I agree totally but I'm not very fond of being accused of something I didn't do, nor being badgered into admitting it. But drones? Big Brother is watching. You don't have privacy on your own boat.


----------



## 1more (Jan 10, 2015)

Does anyone know if anyone was caught doing something they weren't allowed to do?


----------



## JC heir (Dec 6, 2013)

I understand completely the need for laws, and enforcement, but I gotta say, not every state cop who sees me feels the need to stop me check my license, question me,......I think they should have to be able to show probable cause to open anything that closed. I know it would make it harder to catch a poacher, but somewhere along the line we need to put a stop to losing our personal rights, aND privacy.


----------



## KPI (Jun 4, 2011)

I don't mind it at all never been harassed been questioned and if I am legal they can do what they feel necessary!!!at the end of the day they are doing a job ,I don't see why people get mad and say they are crossing a line you know it when your approached they may look though the whole boat nothing illegal nothing to worry about


----------



## Riverduck11 (Jul 11, 2013)

I have now been checked on 5 of my last 7 trips up to Erie dating back to the fall. They are definitely patrolling it hard. I am good every time but surely they are catching some guys with all the short fish around now. I just plan an extra half hour at the ramp now.


----------



## rutnut245 (Jan 18, 2009)

I don't mind being checked. I'm retired and I fish or hunt just about everyday. When I fish in Fremont I park where the officers park. They are brought in from all over the state for this and its a different crew all the time, I expect to be checked and I know they're looking for snagged fish. Don't keepnfoul hooked fish and you shouldn't have a problem. I've been checked at least 15 times on both rivers and at the lake. That, I don't have a problem with it at all.
I grew up in the middle of the cold war and Russia was always used as the example of a society under constant surveylance/sp by their own government. We make them look like rookies. It's not about the enforcement of the laws that bother,it's the way it's done.


----------



## Carpn (Apr 5, 2004)

I don't mind being checked at all . But unfortunately the mindset of wildlife officers anymore is that you are doing something wrong and it's there job to find it . 
I've called officers for help or to ask questions and never got a call back . But they sure run ya thru with a fine tooth comb when they check you .


----------



## Fishtracker1 (Mar 29, 2009)

I'd like to see as much enthusiasm on our borders and homeland security.


----------



## Crooked Eye (Dec 12, 2015)

I have been checked at least once a year and I have no problem letting the officer go thru my live boxes or my boat. Most of the time they just ask and move on takes about 5 minutes or less. I appreciate their commitment since they have a job to do. Think of it this way how irritating would it make you to be at work looking at all the fish being caught knowing you can't go fishing when you are already that close!  Bottom line I have never got in trouble for doing it right! 
Gotta go fish on!
Capt. Craig


----------



## rutnut245 (Jan 18, 2009)

If every L.E.O. were allowed to operate without probable cause, like the D.N.R, I promise you a major revolt would take place.


----------



## KaGee (Sep 8, 2006)

Fishtracker1 said:


> I'd like to see as much enthusiasm on our borders and homeland security.
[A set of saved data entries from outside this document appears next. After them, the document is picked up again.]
-- ==== Sys2Proof/Machine/Dispatch.lean ====
section
/-!
DEFINITION. The effect of a command: one arm per constructor of Instr, each a direct call of its meaning.
-/
namespace Sys2Proof.Machine
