-- ==== Sys2Proof/Certificates/Slice0/Obligations.lean ====
section
/-!
DEFINITION. The statements for the provers.
-/
open Sys2Proof Sys2Proof.Machine

/-- Requests for a reset, for a Maltster restart, and a kick of the watchdog are recorded (R1037, R1062, R1074, R1076). -/
def Obligations.ResetRequestsAreRecorded : Prop :=
  (∀ s : State, s.rst.inReset = false → s.rst.por = false →
    exec .sysResetNLow s = .next { s with rst := { s.rst with devReq := some (min (s.rst.devReq.getD 2) 2) } } :) ∧
  (∀ (s : State) (t0 : Nat), s.rst.inReset = false → s.rst.por = false → s.rst.coolAt = some t0 → s.rst.shutdown = true →
    s.rb F.RST_CTL_AUTO_RESTART 0 = true → 1000000000 ≤ s.ago t0 →
    exec .autoRestart s = .next { s with rst := { s.rst with devReq := some (min (s.rst.devReq.getD 6) 6) } } :) ∧
  (∀ (s : State) (w : TWord), s.rst.inReset = false → s.rst.por = false → w.tag.toNat < 2 →
    bit w.data.toNat 47 = true → bit w.data.toNat 46 = false →
    ∃ t, exec (.devResetWrite w []) s = .next t ∧ t.rst = { s.rst with devReq := some (min (s.rst.devReq.getD 5) 5) } ∧
      t.rf F.RST_CTL_DEV_RESET 0 = 1 ∧ t.rf F.RST_CTL_FW_RESTART 0 = s.rf F.RST_CTL_FW_RESTART 0 ∧
      t.rf F.RST_CTL_DEV_RELOAD 0 = bits w.data.toNat 45 45 ∧ t.rf F.RST_CTL_AUTO_RESTART 0 = bits w.data.toNat 44 44 ∧
      t = { s with regs := t.regs, rst := t.rst } ∧ RegsKept s t [reg0 .RST_CTL] :) ∧
  (∀ (s : State) (w : TWord), s.rst.inReset = false → w.tag.toNat < 2 → bit w.data.toNat 47 = false → bit w.data.toNat 46 = true →
    ∃ t, exec (.fwRestart w []) s = .next t ∧ t.rst = { s.rst with fwReq := true, skip := false, expiries := [] } ∧
      t.rf F.RST_CTL_FW_RESTART 0 = 1 ∧ t.rf F.RST_CTL_DEV_RESET 0 = s.rf F.RST_CTL_DEV_RESET 0 ∧
      t = { s with regs := t.regs, rst := t.rst } ∧ RegsKept s t [reg0 .RST_CTL] :) ∧
  (∀ (s : State) (w : TWord), w.tag.toNat < 2 → bit w.data.toNat 47 = true →
    ∃ t, exec (.watchdogKick w) s = .next t ∧ t.rst = { s.rst with kickAt := s.now } ∧
      t.rf F.WDOG_CTL_EN 0 = bits w.data.toNat 46 46 ∧ t.rf F.WDOG_CTL_TIMEOUT_MS 0 = min 1000 (max 10 (bits w.data.toNat 15 0)) ∧
      t = { s with regs := t.regs, rst := t.rst } ∧ RegsKept s t [reg0 .WDOG_CTL] :)

/-- Each request for a reset, by ball, register or automatic restart, completes and is followed by the reset it names, and a
kick holds the watchdog off (R1037, R1039, R1041, R1048, R1062, R1067, R1074, R1076). -/
def Obligations.ResetRequestsAreCarriedOut : Prop :=
  (∀ (s : State), s.rst.inReset = false → s.rst.por = false →
    ∃ t, exec .sysResetNLow s = .next t ∧ t = { s with rst := { s.rst with devReq := some (min (s.rst.devReq.getD 2) 2) } } ∧
      (s.rst.devReq = none → s.rst.shutdown = false →
        ∃ u, exec .deviceReset t = .next u ∧ u.rst.inReset = true ∧ u.rst.devReq = none ∧ u.rf F.RST_STAT_STATE 0 = 2 ∧
          u.rf F.RST_STAT_LAST_CAUSE 0 = 2 ∧ u.inFlight = [] ∧ u.outst = []) :) ∧
  (∀ (s : State) (w : TWord) (acts : List HwAct), s.rst.inReset = false → s.rst.por = false → w.tag.toNat < 2 → bit w.data.toNat 47 = true → bit w.data.toNat 46 = false →
    ∃ t, exec (.devResetWrite w acts) s = .next t ∧ t.rst = { s.rst with devReq := some (min (s.rst.devReq.getD 5) 5) } ∧
      t = { s with regs := t.regs, rst := t.rst } ∧ RegsKept s t [reg0 .RST_CTL] ∧
      (s.rst.devReq = none → s.rst.shutdown = false →
        ∃ u, exec .deviceReset t = .next u ∧ u.rst.inReset = true ∧ u.rst.devReq = none ∧ u.rf F.RST_STAT_STATE 0 = 2 ∧
          u.rf F.RST_STAT_LAST_CAUSE 0 = 5 ∧ u.rf F.RST_CTL_DEV_RESET 0 = 0 ∧ u.inFlight = [] ∧ u.outst = []) :) ∧
  (∀ (s : State) (w : TWord) (acts : List HwAct), s.rst.inReset = false → w.tag.toNat < 2 → bit w.data.toNat 47 = false → bit w.data.toNat 46 = true →
    ∃ t, exec (.fwRestart w acts) s = .next t ∧ t.rst = { s.rst with fwReq := true, skip := false, expiries := [] } ∧
      t = { s with regs := t.regs, rst := t.rst } ∧ RegsKept s t [reg0 .RST_CTL] ∧
      (s.rst.por = false → s.rst.devReq = none → s.holdOver = true →
        ∃ u, exec .maltsterRestart t = .next u ∧ u.rst.fwReq = false ∧ u.rst.phase = (if s.rst.phase < 4 then 2 else 8) ∧
          u.rf F.RST_STAT_LAST_CAUSE 0 = 7 ∧ u.rf F.RST_CTL_FW_RESTART 0 = 0 ∧ u.mem = s.mem ∧ u.inFlight = s.inFlight ∧ u.isl = s.isl) :) ∧
  (∀ (s : State) (w : TWord), w.tag.toNat < 2 → bit w.data.toNat 47 = true →
    ∃ t, exec (.watchdogKick w) s = .next t ∧ t.rst = { s.rst with kickAt := s.now } ∧
      t.rf F.WDOG_CTL_EN 0 = bits w.data.toNat 46 46 ∧ t.rf F.WDOG_CTL_TIMEOUT_MS 0 = min 1000 (max 10 (bits w.data.toNat 15 0)) ∧
      t = { s with regs := t.regs, rst := t.rst } ∧ RegsKept s t [reg0 .WDOG_CTL] ∧ exec .watchdogExpiry t = .next t :) ∧
  (∀ (s : State) (t0 : Nat), s.rst.inReset = false → s.rst.por = false → s.rst.coolAt = some t0 → s.rst.shutdown = true →
    s.rb F.RST_CTL_AUTO_RESTART 0 = true → 1000000000 ≤ s.ago t0 →
    ∃ t, exec .autoRestart s = .next t ∧ t = { s with rst := { s.rst with devReq := some (min (s.rst.devReq.getD 6) 6) } } ∧
      (s.rst.devReq = none → (∀ d, d ∈ s.senseDies → s.dieTemp d < 100) →
        ∃ u, exec .deviceReset t = .next u ∧ u.rst.inReset = true ∧ u.rst.reload = true ∧ u.rst.shutdown = false ∧
          u.rf F.RST_STAT_STATE 0 = 2 ∧ u.rf F.RST_STAT_LAST_CAUSE 0 = 6) :) ∧
  (∀ (s : State) (w : TWord) (acts : List HwAct), 2 ≤ w.tag.toNat → s.rf F.REG_ERR_VALID 0 = 0 →
    ∃ t u, exec (.devResetWrite w acts) s = .next t ∧ exec (.watchdogKick w) s = .next u ∧ exec (.fwRestart w acts) s = .next t ∧
      t.rf F.REG_ERR_CAUSE 0 = w.tag.toNat - 2 ∧ t.rf F.REG_ERR_ADDR 0 = 0x0F000600 ∧ OnlyRegsEv s t [reg0 .REG_ERR] ∧
      u.rf F.REG_ERR_CAUSE 0 = w.tag.toNat - 2 ∧ u.rf F.REG_ERR_ADDR 0 = 0x0F000603 ∧ OnlyRegsEv s u [reg0 .REG_ERR] :)

/-- The power-on reset, the thermal trip, the device reset and the Maltster restart take effect and are released (R1037,
R1038, R1042, R1063, R1039, R1040, R1041, R1065, R1067). -/
def Obligations.ResetsAreTakenAndReleased : Prop :=
  (∀ (s : State) (cause rail : Nat), cause ≤ 1 → rail < 48 →
    ∃ t, exec (.powerOnReset cause rail) s = .next t ∧ t.rst.por = true ∧ t.rst.trip = s.rst.trip ∧
      t.rf F.RST_STAT_LAST_CAUSE 0 = cause ∧ (cause = 0 → bit (t.rw .SUP_STAT 0) rail = false) ∧
      t.mem = [] ∧ t.inFlight = [] ∧ t.outst = [] ∧ t.faultLine = [] ∧ t.isl = [] ∧ t.cfg.cmem = [] ∧
      t.cfg.blown = s.cfg.blown ∧ (s.cfg.active = none → t.cfg.flash = s.cfg.flash) ∧ t.pending = s.pending :) ∧
  (∀ s : State, ∃ t, exec .thermalTrip s = .next t ∧ t.rst.por = true ∧ t.rst.trip = true ∧ t.rf F.RST_STAT_LAST_CAUSE 0 = 0 ∧
      t.mem = [] ∧ t.inFlight = [] ∧ t.outst = [] ∧ t.cfg.blown = s.cfg.blown ∧ t.pending = s.pending :) ∧
  (∀ (s : State) (role boot devnum banks : Nat) (cool : Bool), s.rst.por = true → (s.rst.trip = true → cool = true) →
    (∀ b, b < 8 → s.hasBank b = true → banks / 4 ^ b % 4 ≠ 0) →
    ∃ t, exec (.powerOnResetRelease role boot devnum banks cool) s = .next t ∧ t.rst.por = false ∧ t.rst.phase = 2 ∧
      t.rf F.DEV_ROLE_ROLE 0 = role % 4 ∧ t.rf F.DEV_ROLE_BOOT 0 = boot % 8 ∧ t.rf F.DEV_ROLE_DEVNUM_STRAP 0 = devnum % 16 ∧
      t.cfg.fuses = s.cfg.blown ∧ (s.rst.trip = false → t.faultLine = s.faultLine) ∧
      (s.rst.trip = true → t.rf F.RST_STAT_TRIP_SEEN 0 = 1 ∧ t.faultLine = s.faultLine ++ [faultEv .thermalTrip 0 0 0]) ∧
      t = { s with regs := t.regs, faultLine := t.faultLine, cfg := { s.cfg with fuses := s.cfg.blown }, rst := t.rst } :) ∧
  (∀ (s : State) (role boot devnum banks : Nat), s.rst.trip = true →
    exec (.powerOnResetRelease role boot devnum banks false) s = .next s :) ∧
  (∀ (s : State) (c : Nat), s.rst.devReq = some c → c < 16 → s.rst.por = false → s.rst.inReset = false → s.rst.shutdown = false →
    (c = 3 → s.holdOver = true) →
    ∃ t, exec .deviceReset s = .next t ∧ t.rst.inReset = true ∧ t.rst.devReq = none ∧ t.rst.fwReq = false ∧ t.rst.phase = 2 ∧
      t.rf F.RST_STAT_STATE 0 = 2 ∧ t.rf F.RST_STAT_LAST_CAUSE 0 = c ∧ t.rf F.RST_STAT_LINE_READY 0 = 0 ∧
      t.rf F.RST_CTL_DEV_RESET 0 = 0 ∧ t.rf F.RST_CTL_FW_RESTART 0 = 0 ∧
      t.inFlight = [] ∧ t.outst = [] ∧ t.resps = [] ∧ t.cab = Cab.init ∧ t.cfg.load = none ∧ (∀ d c, t.core d c = { Core.init with since := (t.core d c).since }) ∧
      (∀ d c, d ∈ s.fabDies → c < 4 → t.rsr d c 4 = 0) :) ∧
  (∀ s : State, s.rst.inReset = true → s.rst.shutdown = false → s.rst.reload = true →
    ∃ t, exec .deviceResetRelease s = .next t ∧ t.rst = { s.rst with inReset := false, since := s.now } ∧ t.rf F.RST_STAT_STATE 0 = 0 :) ∧
  (∀ s : State, s.rst.fwReq = true → s.rst.por = false → s.rst.inReset = false → s.rst.devReq = none → s.holdOver = true →
    ∃ t, exec .maltsterRestart s = .next t ∧ t.rst.fwReq = false ∧ t.rst.phase = (if s.rst.phase < 4 then 2 else 8) ∧
      t.rf F.RST_STAT_LAST_CAUSE 0 = 7 ∧ t.rf F.RST_CTL_FW_RESTART 0 = 0 ∧ t.mem = s.mem ∧ t.inFlight = s.inFlight ∧ t.drams = s.drams ∧
      t.isl = s.isl ∧ t.cores = s.cores :)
Apples and oranges... NOT their job.

Try going into Canadian waters without following protocol and see what happens.


----------



## ress (Jan 1, 2008)

rutnut245 said:


> If every L.E.O. were allowed to operate without probable cause, like the D.N.R, I promise you a major revolt would take place.


Not sure about that.


----------



## Sculpin67 (Dec 11, 2007)

Today was rough. No fish for us. We couldn't get out to the far reefs, due to the waves. Water was super dirty.


----------



## Dawitner (Apr 25, 2004)

Ok,what do you do if you fish Erie multiple days and stay in a hotel ? If you catch fish the first day, clean them and have them in a cooler in the truck the second day aren't you technically over limit ?


----------



## Fishtracker1 (Mar 29, 2009)

From what I understand you cannot have them with you, period!!!! The fish have to be kept somewhere else while your at or on the water. I'm sure others will chime in.


----------



## jimski2 (Jul 23, 2010)

Fish catch limits are set by politicians, Mahogany Ridge Biologists and unhappy fishermen. Professional College degree biologist would set limits to keep fish populations under control annually. Not by conditions from past years. There are times when fish populations are over populated but outdated regulations do not allow responsible management. Game Wardens are tasked to follow regulations as they are written not even when they are harmful to proper management of the biomass of the lake.


----------



## ditchdigger (Feb 22, 2012)

Dawitner said:


> Ok,what do you do if you fish Erie multiple days and stay in a hotel ? If you catch fish the first day, clean them and have them in a cooler in the truck the second day aren't you technically over limit ?


I keep my receipt from my hotel for proof.


----------



## nightranger (Oct 2, 2011)

many people travel from out of state to fish ohio waters and take advantage of our daily bag limit.you have to leave a portion of skin to determine species,keep all dated receipts(turnpike,hotel,ramp fees,etc..)and have plenty of witnesses to call,because you will have to call everyone relevant to your cause as interpretations of the daily bag limit is vague at best.bottom line is-get caught with more than your limit and you will have to prove your innocence,as you will probably be deemed guilty until you can prove otherwise.easiest solution is to do away with our daily bag limit as we are the only state in the northern hemisphere that has such this.daily bag limits are deceiving and up for too much personal interpretation.


----------



## FSZ (Mar 12, 2009)

Some background. 

Ontario waters of Lake Erie have a possesion limit and daily limit. They are one in the same, meaning at any time you can't have more than 6 walleye (no early spring reduced limit like ohio), regardless if you are on a 2, 4, 6 or however many day trip. Fish in your "possession" at your permanent residence don't count. Again, this is for Ontario.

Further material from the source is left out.